» **Problem requirements**
All lines from the one containing "exact (runFor_succ_of_next n" to the end of the entries below must be output exactly, and no other lines.
*** Data records ***
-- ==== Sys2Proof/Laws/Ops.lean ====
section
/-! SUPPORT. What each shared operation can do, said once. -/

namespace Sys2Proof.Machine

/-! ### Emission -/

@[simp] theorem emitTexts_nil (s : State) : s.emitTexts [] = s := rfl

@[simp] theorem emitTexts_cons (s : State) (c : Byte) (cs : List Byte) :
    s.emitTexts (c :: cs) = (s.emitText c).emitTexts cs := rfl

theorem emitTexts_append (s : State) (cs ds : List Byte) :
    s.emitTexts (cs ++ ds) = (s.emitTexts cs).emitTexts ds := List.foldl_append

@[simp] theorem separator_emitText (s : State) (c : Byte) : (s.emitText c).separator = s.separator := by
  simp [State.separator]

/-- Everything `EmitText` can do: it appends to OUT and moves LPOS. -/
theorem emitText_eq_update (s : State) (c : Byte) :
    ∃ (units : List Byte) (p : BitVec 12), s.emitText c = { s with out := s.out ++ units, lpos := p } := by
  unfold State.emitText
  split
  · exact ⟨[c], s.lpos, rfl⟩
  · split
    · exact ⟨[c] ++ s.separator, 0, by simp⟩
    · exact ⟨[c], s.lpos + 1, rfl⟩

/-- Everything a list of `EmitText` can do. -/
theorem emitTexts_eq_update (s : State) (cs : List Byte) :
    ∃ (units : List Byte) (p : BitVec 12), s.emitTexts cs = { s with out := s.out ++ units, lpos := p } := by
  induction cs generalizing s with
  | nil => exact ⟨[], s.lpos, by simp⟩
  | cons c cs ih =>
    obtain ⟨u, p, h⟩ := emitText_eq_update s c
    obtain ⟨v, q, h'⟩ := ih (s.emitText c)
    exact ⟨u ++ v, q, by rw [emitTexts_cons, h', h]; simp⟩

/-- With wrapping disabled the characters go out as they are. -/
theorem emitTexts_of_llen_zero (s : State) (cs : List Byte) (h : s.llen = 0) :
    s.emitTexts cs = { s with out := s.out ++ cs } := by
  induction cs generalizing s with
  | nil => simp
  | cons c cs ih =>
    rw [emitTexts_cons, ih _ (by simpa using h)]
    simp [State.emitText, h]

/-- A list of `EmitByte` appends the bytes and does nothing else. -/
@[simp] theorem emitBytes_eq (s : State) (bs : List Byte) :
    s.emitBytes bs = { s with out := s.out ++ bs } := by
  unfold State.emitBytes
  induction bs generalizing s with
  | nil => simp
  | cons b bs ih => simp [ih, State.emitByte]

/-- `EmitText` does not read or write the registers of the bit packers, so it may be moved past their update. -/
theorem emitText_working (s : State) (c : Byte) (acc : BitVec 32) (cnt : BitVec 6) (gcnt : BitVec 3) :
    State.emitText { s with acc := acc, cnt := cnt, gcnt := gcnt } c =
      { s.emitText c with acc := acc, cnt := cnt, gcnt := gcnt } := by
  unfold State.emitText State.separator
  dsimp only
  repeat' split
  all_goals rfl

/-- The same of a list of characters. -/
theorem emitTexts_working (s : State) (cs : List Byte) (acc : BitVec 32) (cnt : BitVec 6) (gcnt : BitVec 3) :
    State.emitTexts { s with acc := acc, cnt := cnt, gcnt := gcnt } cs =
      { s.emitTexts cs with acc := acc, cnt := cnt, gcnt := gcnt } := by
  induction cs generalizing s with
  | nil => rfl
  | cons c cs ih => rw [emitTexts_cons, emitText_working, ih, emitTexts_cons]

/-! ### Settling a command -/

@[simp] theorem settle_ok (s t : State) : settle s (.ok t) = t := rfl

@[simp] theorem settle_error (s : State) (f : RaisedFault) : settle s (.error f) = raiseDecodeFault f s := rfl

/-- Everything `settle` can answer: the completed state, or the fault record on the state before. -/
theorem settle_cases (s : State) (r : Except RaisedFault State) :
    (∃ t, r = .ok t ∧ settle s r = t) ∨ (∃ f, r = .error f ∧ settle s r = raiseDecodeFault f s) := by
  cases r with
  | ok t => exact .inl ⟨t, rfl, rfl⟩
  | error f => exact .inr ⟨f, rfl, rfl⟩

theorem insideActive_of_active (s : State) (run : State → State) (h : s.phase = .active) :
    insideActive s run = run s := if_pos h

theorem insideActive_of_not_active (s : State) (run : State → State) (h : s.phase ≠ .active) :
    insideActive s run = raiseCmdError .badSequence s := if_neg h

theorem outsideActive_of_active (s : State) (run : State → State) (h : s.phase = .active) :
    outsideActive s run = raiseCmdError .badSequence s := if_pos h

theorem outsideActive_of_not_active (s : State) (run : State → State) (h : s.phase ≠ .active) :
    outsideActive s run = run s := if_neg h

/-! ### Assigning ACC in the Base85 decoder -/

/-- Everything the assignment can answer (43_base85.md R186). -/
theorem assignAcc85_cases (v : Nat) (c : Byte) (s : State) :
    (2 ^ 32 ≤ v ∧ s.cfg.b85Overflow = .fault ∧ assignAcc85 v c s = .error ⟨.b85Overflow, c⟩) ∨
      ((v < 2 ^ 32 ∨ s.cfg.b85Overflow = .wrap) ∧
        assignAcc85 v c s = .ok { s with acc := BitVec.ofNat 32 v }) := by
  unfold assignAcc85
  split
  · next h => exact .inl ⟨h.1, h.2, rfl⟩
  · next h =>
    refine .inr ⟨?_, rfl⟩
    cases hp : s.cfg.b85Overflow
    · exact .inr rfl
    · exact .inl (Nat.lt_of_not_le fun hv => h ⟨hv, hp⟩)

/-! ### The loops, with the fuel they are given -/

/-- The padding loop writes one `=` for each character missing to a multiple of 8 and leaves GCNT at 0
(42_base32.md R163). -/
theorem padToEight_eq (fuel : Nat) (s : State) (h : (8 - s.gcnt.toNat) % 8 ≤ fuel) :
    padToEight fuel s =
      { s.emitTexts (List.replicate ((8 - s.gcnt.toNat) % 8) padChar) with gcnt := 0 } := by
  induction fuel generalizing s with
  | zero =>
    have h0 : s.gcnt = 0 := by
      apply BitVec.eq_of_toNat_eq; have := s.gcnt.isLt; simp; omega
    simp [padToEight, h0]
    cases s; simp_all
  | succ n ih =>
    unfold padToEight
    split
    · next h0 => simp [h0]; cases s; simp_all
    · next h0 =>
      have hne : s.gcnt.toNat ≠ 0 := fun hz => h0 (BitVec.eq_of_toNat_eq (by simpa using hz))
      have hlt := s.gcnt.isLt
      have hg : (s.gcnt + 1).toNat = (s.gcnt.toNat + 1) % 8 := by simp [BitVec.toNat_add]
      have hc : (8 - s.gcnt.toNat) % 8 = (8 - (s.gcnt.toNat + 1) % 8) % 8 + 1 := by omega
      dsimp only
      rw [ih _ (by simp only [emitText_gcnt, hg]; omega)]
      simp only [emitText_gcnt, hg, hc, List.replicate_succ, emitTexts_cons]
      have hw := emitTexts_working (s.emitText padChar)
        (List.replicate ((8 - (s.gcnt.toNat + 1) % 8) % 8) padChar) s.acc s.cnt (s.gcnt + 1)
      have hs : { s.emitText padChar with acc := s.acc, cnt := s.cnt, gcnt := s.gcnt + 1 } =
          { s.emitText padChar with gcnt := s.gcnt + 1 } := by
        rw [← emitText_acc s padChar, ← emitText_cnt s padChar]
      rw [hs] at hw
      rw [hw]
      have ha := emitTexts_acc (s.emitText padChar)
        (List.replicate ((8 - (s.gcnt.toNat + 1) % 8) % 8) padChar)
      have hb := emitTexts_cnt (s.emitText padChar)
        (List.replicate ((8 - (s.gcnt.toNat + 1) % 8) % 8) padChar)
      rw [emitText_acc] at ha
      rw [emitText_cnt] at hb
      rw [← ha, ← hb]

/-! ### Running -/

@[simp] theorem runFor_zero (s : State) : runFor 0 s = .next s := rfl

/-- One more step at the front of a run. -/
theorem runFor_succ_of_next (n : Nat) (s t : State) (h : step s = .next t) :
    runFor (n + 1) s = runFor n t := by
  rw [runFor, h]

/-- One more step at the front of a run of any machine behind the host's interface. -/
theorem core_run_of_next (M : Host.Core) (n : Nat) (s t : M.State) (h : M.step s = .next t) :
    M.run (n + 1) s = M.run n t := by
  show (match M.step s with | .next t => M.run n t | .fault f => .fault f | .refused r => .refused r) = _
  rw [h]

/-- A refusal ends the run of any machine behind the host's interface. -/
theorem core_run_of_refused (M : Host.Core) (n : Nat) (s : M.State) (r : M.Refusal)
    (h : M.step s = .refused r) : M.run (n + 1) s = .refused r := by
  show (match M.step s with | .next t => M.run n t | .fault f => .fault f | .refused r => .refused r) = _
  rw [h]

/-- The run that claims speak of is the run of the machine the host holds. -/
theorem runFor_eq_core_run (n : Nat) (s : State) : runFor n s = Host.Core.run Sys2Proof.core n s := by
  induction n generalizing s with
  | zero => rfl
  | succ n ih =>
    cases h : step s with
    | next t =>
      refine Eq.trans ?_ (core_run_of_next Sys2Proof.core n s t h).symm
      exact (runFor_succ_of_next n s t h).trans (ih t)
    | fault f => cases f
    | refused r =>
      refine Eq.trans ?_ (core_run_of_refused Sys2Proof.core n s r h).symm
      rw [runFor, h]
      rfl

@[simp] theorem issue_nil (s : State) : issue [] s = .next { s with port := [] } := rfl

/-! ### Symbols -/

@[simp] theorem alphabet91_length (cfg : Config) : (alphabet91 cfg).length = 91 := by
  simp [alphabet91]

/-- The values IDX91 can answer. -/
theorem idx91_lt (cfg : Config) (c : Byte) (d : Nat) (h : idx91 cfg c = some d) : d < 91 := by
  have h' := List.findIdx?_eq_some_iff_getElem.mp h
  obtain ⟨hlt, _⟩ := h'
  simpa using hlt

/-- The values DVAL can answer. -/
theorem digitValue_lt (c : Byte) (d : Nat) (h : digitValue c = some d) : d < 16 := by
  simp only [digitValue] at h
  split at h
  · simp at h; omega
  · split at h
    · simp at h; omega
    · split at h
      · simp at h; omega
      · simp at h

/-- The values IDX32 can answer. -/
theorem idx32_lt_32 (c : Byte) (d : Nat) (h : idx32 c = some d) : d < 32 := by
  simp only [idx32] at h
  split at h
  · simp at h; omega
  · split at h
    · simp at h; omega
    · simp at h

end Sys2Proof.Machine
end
*** End of Data records ***
» **Output for this task**
      exact (runFor_succ_of_next n s t h).trans (ih t)
    | fault f => cases f
    | refused r =>
      refine Eq.trans ?_ (core_run_of_refused Sys2Proof.core n s r h).symm
      rw [runFor, h]
      rfl

@[simp] theorem issue_nil (s : State) : issue [] s = .next { s with port := [] } := rfl

/-! ### Symbols -/

@[simp] theorem alphabet91_length (cfg : Config) : (alphabet91 cfg).length = 91 := by
  simp [alphabet91]

/-- The values IDX91 can answer. -/
theorem idx91_lt (cfg : Config) (c : Byte) (d : Nat) (h : idx91 cfg c = some d) : d < 91 := by
  have h' := List.findIdx?_eq_some_iff_getElem.mp h
  obtain ⟨hlt, _⟩ := h'
  simpa using hlt

/-- The values DVAL can answer. -/
theorem digitValue_lt (c : Byte) (d : Nat) (h : digitValue c = some d) : d < 16 := by
  simp only [digitValue] at h
  split at h
  · simp at h; omega
  · split at h
    · simp at h; omega
    · split at h
      · simp at h; omega
      · simp at h

/-- The values IDX32 can answer. -/
theorem idx32_lt_32 (c : Byte) (d : Nat) (h : idx32 c = some d) : d < 32 := by
  simp only [idx32] at h
  split at h
  · simp at h; omega
  · split at h
    · simp at h; omega
    · simp at h

end Sys2Proof.Machine
end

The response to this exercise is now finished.